> Exercise
For the entries below, print exactly the lines between the line holding "let level := e.levelOf p.level score" and the line holding "def Engine.healthUpdate (e", inclusive, and nothing else.

Collected data

※

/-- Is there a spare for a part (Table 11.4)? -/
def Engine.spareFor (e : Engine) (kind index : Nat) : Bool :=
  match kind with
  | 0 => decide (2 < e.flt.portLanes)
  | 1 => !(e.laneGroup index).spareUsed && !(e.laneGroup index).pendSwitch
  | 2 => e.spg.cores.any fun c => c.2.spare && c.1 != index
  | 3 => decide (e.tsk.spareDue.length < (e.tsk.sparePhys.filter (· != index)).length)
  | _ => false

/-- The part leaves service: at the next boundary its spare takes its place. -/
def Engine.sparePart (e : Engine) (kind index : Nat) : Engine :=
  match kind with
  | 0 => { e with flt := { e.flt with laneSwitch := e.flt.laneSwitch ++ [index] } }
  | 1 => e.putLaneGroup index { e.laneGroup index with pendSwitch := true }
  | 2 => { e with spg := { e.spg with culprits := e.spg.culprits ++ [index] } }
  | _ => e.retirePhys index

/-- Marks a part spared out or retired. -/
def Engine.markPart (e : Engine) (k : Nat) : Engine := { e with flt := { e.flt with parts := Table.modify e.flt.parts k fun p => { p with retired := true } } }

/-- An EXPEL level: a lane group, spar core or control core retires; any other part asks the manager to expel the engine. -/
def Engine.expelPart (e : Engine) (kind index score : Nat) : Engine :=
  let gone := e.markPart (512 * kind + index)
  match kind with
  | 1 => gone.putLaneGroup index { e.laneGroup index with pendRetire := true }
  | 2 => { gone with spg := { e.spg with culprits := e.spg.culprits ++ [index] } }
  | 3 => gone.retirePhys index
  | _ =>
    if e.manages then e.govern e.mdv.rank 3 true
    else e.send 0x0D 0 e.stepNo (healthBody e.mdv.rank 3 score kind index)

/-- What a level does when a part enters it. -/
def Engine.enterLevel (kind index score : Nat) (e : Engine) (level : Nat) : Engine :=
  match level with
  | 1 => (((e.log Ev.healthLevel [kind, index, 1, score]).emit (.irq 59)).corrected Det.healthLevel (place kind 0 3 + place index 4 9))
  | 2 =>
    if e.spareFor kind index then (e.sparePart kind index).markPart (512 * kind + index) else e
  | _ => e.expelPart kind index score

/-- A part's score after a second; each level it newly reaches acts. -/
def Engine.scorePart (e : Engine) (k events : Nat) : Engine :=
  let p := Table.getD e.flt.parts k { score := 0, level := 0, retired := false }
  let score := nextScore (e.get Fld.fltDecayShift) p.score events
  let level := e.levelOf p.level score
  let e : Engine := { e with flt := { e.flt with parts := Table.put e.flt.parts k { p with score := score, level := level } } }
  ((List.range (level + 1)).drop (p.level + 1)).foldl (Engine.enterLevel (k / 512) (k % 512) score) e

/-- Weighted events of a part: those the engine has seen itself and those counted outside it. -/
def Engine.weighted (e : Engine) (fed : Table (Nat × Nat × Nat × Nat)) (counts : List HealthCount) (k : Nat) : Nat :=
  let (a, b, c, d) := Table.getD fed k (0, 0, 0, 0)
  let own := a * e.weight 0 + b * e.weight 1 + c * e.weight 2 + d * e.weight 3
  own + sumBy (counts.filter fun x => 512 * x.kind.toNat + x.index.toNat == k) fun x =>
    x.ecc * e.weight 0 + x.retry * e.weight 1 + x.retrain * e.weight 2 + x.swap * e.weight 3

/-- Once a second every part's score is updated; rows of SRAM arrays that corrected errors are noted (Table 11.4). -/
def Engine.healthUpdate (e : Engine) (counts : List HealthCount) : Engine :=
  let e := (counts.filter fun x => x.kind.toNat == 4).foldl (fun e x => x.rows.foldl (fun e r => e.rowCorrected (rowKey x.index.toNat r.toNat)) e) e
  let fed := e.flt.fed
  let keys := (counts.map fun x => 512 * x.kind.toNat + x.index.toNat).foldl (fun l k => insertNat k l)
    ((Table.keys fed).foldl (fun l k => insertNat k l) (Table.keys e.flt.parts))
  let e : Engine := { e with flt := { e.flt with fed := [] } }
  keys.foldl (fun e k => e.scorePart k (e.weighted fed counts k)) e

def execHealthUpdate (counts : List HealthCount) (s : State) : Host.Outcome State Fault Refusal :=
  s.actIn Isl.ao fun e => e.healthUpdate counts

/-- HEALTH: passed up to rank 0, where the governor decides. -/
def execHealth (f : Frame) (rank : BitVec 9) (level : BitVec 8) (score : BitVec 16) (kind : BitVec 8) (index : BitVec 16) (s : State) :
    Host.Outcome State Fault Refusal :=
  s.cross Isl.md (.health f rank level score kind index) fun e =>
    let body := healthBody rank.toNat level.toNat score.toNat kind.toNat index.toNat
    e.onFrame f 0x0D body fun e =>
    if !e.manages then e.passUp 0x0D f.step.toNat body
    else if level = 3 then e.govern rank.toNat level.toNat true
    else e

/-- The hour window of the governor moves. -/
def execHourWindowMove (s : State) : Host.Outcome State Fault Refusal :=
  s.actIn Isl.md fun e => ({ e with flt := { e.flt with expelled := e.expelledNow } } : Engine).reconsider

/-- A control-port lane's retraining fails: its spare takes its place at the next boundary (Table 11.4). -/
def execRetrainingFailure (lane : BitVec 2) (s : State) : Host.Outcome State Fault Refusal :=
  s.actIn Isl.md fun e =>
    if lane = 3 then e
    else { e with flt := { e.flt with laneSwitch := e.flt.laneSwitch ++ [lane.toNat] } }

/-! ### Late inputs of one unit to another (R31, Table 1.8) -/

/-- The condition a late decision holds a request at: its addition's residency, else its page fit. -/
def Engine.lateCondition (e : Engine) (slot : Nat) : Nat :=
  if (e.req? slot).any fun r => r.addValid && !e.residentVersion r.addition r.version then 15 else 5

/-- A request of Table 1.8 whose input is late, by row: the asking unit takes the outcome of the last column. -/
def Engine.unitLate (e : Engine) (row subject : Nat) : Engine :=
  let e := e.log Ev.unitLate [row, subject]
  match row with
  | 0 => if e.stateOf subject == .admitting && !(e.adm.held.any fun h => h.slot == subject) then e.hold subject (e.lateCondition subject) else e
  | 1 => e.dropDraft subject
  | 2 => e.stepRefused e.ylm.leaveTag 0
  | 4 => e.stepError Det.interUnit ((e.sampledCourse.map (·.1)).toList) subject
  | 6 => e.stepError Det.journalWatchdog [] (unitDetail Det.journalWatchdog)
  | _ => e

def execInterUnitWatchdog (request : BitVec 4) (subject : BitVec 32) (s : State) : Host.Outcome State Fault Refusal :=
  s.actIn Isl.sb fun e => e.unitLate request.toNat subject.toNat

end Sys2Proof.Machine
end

※

> Exercise output
  let level := e.levelOf p.level score
  let e : Engine := { e with flt := { e.flt with parts := Table.put e.flt.parts k { p with score := score, level := level } } }
  ((List.range (level + 1)).drop (p.level + 1)).foldl (Engine.enterLevel (k / 512) (k % 512) score) e

/-- Weighted events of a part: those the engine has seen itself and those counted outside it. -/
def Engine.weighted (e : Engine) (fed : Table (Nat × Nat × Nat × Nat)) (counts : List HealthCount) (k : Nat) : Nat :=
  let (a, b, c, d) := Table.getD fed k (0, 0, 0, 0)
  let own := a * e.weight 0 + b * e.weight 1 + c * e.weight 2 + d * e.weight 3
  own + sumBy (counts.filter fun x => 512 * x.kind.toNat + x.index.toNat == k) fun x =>
    x.ecc * e.weight 0 + x.retry * e.weight 1 + x.retrain * e.weight 2 + x.swap * e.weight 3

/-- Once a second every part's score is updated; rows of SRAM arrays that corrected errors are noted (Table 11.4). -/
def Engine.healthUpdate (e : Engine) (counts : List HealthCount) : Engine :=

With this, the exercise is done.